DATA EXTRACT below:

-- ==== Sys2Proof/Config.lean ====
section
/-! DEFINITION. What is fixed for a run: the source's constants (00_scope.md R4), the parameters a model takes
as an argument (R3, R5), and the free values, constants without a body (R5's OPEN rows, 10_state.md R17, R21,
60_exceptions.md R115). -/

namespace Sys2Proof

/-- SEQ_MODE (00_scope.md R3). -/
inductive SeqMode where
  | compatible
  | strict
  deriving DecidableEq, Repr

/-- TICK_W, the width of `elapsed_ticks`: a multiple of 8 from 8 to 32 (00_scope.md R5). -/
inductive TickWidth where
  | w8
  | w16
  | w24
  | w32
  deriving DecidableEq, Repr

/-- TICK_W / 8, the number of byte steps of a non-atomic access (20_memory.md R39). -/
def TickWidth.bytes : TickWidth → Nat
  | .w8 => 1
  | .w16 => 2
  | .w24 => 3
  | .w32 => 4

/-- TICK_W in bits. -/
def TickWidth.bits (w : TickWidth) : Nat := 8 * w.bytes

/-- The two prescaler settings (00_scope.md R4, 41_timer.md R63). -/
inductive Prescale where
  | slow
  | fast
  deriving DecidableEq, Repr

/-- The divisor of a prescaler setting: PRESCALE_SLOW = 64, PRESCALE_FAST = 1 (00_scope.md R4). No rule of the
model reads it: both modes give the same tick (10_state.md R15). -/
def Prescale.divisor : Prescale → Nat
  | .slow => 64
  | .fast => 1

/-- The parameters of 00_scope.md R3 and R5 that some rule reads. PORT_W is 8, its only legal value. -/
structure Params where
  /-- SEQ_MODE, "fixed for a whole run" (R3). -/
  seqMode : SeqMode
  /-- TICK_W. -/
  tickW : TickWidth
  /-- TICK_ACCESS_ATOMIC. -/
  tickAtomic : Bool
  /-- STEP_SHIFT, 0 to PORT_W − 4. -/
  stepShift : Fin 5
  /-- ENC_A_BIT, the bit of port E of the first line. -/
  encA : Fin 8
  /-- ENC_B_BIT, the bit of port E of the second line. -/
  encB : Fin 8
  /-- PHASE_INIT, one-hot. -/
  phaseInit : BitVec 4
  /-- STEP_INIT_PATTERN. -/
  stepInitPattern : BitVec 4
  /-- INVALID_DIR_WRITES. -/
  invalidDirWrites : Bool
  /-- BLOCK_BASE, OPEN and 64-byte aligned (D4). -/
  blockBase : Nat
  deriving DecidableEq, Repr

/-- The values are legal: 00_scope.md R5, "legal values". -/
def Params.legal (p : Params) : Bool :=
  decide (p.encA ≠ p.encB) && decide (p.phaseInit ∈ [1#4, 2#4, 4#4, 8#4]) && decide (p.blockBase % 64 = 0)

/-- The defaults of 00_scope.md R3 and R5. BLOCK_BASE has no default there: DESIGN CHOICE 0, unsafe for a claim
about this one value (log 2). -/
def Params.default : Params where
  seqMode := .compatible
  tickW := .w16
  tickAtomic := true
  stepShift := 0
  encA := 1
  encB := 0
  phaseInit := 0b0001
  stepInitPattern := 0b0001
  invalidDirWrites := true
  blockBase := 0

namespace Config

/-- TICK_PERIOD_MS (00_scope.md R4): nominal, read by no rule. -/
def tickPeriodMs : Nat := 1
/-- STEP_LINES (00_scope.md R4): the width of a phase pattern, read by no rule. -/
def stepLines : Nat := 4
/-- ENC_LINES (00_scope.md R4): the width of a sample, read by no rule. -/
def encLines : Nat := 2
/-- MICRO_PER_STEP (00_scope.md R4). -/
def microPerStep : Nat := 5
/-- PACE_MS (00_scope.md R4). -/
def paceMs : Nat := 2
/-- SETTLE_MS (00_scope.md R4). -/
def settleMs : Nat := 2
/-- WAIT_MODE, the mode `wait` configures (00_scope.md R4). -/
def waitMode : Prescale := .slow
/-- DETENT, both lines high (00_scope.md R4, 43_quadrature.md R84). -/
def detent : BitVec 2 := 0b11

/-- OCR_SLOW, OPEN (00_scope.md R5): any value (log 3). -/
opaque ocrSlow : Word
/-- OCR_FAST, OPEN (00_scope.md R5): any value (log 3). -/
opaque ocrFast : Word
/-- F_CLK in Hz, OPEN and informational: no rule reads it (00_scope.md R5, log 3). -/
opaque fClk : Nat
/-- TICK_VECTOR, OPEN: no rule reads it (00_scope.md R5, 60_exceptions.md R114, log 3). -/
opaque tickVector : Nat
/-- TCOMP's value at reset, "unspecified (a draw at reset)" (10_state.md R17, log 4). -/
opaque tcompReset : Word
/-- Whose turn it is where the agenda says nothing: any agent (60_exceptions.md R115, log 6). -/
opaque freeEvent : Nat → Machine.Event
/-- The levels ENV gives the lines of a port at a sample, where `draws` says nothing (10_state.md R21, log 8). -/
opaque freeLevels : Nat → Byte

end Config

end Sys2Proof
end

End of DATA EXTRACT.

Would you print each line of the listing again, unaltered?

-- ==== Sys2Proof/Config.lean ====
section
/-! DEFINITION. What is fixed for a run: the source's constants (00_scope.md R4), the parameters a model takes
as an argument (R3, R5), and the free values, constants without a body (R5's OPEN rows, 10_state.md R17, R21,
60_exceptions.md R115). -/

namespace Sys2Proof

/-- SEQ_MODE (00_scope.md R3). -/
inductive SeqMode where
  | compatible
  | strict
  deriving DecidableEq, Repr

/-- TICK_W, the width of `elapsed_ticks`: a multiple of 8 from 8 to 32 (00_scope.md R5). -/
inductive TickWidth where
  | w8
  | w16
  | w24
  | w32
  deriving DecidableEq, Repr

/-- TICK_W / 8, the number of byte steps of a non-atomic access (20_memory.md R39). -/
def TickWidth.bytes : TickWidth → Nat
  | .w8 => 1
  | .w16 => 2
  | .w24 => 3
  | .w32 => 4

/-- TICK_W in bits. -/
def TickWidth.bits (w : TickWidth) : Nat := 8 * w.bytes

/-- The two prescaler settings (00_scope.md R4, 41_timer.md R63). -/
inductive Prescale where
  | slow
  | fast
  deriving DecidableEq, Repr

/-- The divisor of a prescaler setting: PRESCALE_SLOW = 64, PRESCALE_FAST = 1 (00_scope.md R4). No rule of the
model reads it: both modes give the same tick (10_state.md R15). -/
def Prescale.divisor : Prescale → Nat
  | .slow => 64
  | .fast => 1

/-- The parameters of 00_scope.md R3 and R5 that some rule reads. PORT_W is 8, its only legal value. -/
structure Params where
  /-- SEQ_MODE, "fixed for a whole run" (R3). -/
  seqMode : SeqMode
  /-- TICK_W. -/
  tickW : TickWidth
  /-- TICK_ACCESS_ATOMIC. -/
  tickAtomic : Bool
  /-- STEP_SHIFT, 0 to PORT_W − 4. -/
  stepShift : Fin 5
  /-- ENC_A_BIT, the bit of port E of the first line. -/
  encA : Fin 8
  /-- ENC_B_BIT, the bit of port E of the second line. -/
  encB : Fin 8
  /-- PHASE_INIT, one-hot. -/
  phaseInit : BitVec 4
  /-- STEP_INIT_PATTERN. -/
  stepInitPattern : BitVec 4
  /-- INVALID_DIR_WRITES. -/
  invalidDirWrites : Bool
  /-- BLOCK_BASE, OPEN and 64-byte aligned (D4). -/
  blockBase : Nat
  deriving DecidableEq, Repr

/-- The values are legal: 00_scope.md R5, "legal values". -/
def Params.legal (p : Params) : Bool :=
  decide (p.encA ≠ p.encB) && decide (p.phaseInit ∈ [1#4, 2#4, 4#4, 8#4]) && decide (p.blockBase % 64 = 0)

/-- The defaults of 00_scope.md R3 and R5. BLOCK_BASE has no default there: DESIGN CHOICE 0, unsafe for a claim
about this one value (log 2). -/
def Params.default : Params where
  seqMode := .compatible
  tickW := .w16
  tickAtomic := true
  stepShift := 0
  encA := 1
  encB := 0
  phaseInit := 0b0001
  stepInitPattern := 0b0001
  invalidDirWrites := true
  blockBase := 0

namespace Config

/-- TICK_PERIOD_MS (00_scope.md R4): nominal, read by no rule. -/
def tickPeriodMs : Nat := 1
/-- STEP_LINES (00_scope.md R4): the width of a phase pattern, read by no rule. -/
def stepLines : Nat := 4
/-- ENC_LINES (00_scope.md R4): the width of a sample, read by no rule. -/
def encLines : Nat := 2
/-- MICRO_PER_STEP (00_scope.md R4). -/
def microPerStep : Nat := 5
/-- PACE_MS (00_scope.md R4). -/
def paceMs : Nat := 2
/-- SETTLE_MS (00_scope.md R4). -/
def settleMs : Nat := 2
/-- WAIT_MODE, the mode `wait` configures (00_scope.md R4). -/
def waitMode : Prescale := .slow
/-- DETENT, both lines high (00_scope.md R4, 43_quadrature.md R84). -/
def detent : BitVec 2 := 0b11

/-- OCR_SLOW, OPEN (00_scope.md R5): any value (log 3). -/
opaque ocrSlow : Word
/-- OCR_FAST, OPEN (00_scope.md R5): any value (log 3). -/
opaque ocrFast : Word
/-- F_CLK in Hz, OPEN and informational: no rule reads it (00_scope.md R5, log 3). -/
opaque fClk : Nat
/-- TICK_VECTOR, OPEN: no rule reads it (00_scope.md R5, 60_exceptions.md R114, log 3). -/
opaque tickVector : Nat
/-- TCOMP's value at reset, "unspecified (a draw at reset)" (10_state.md R17, log 4). -/
opaque tcompReset : Word
/-- Whose turn it is where the agenda says nothing: any agent (60_exceptions.md R115, log 6). -/
opaque freeEvent : Nat → Machine.Event
/-- The levels ENV gives the lines of a port at a sample, where `draws` says nothing (10_state.md R21, log 8). -/
opaque freeLevels : Nat → Byte

end Config

end Sys2Proof
end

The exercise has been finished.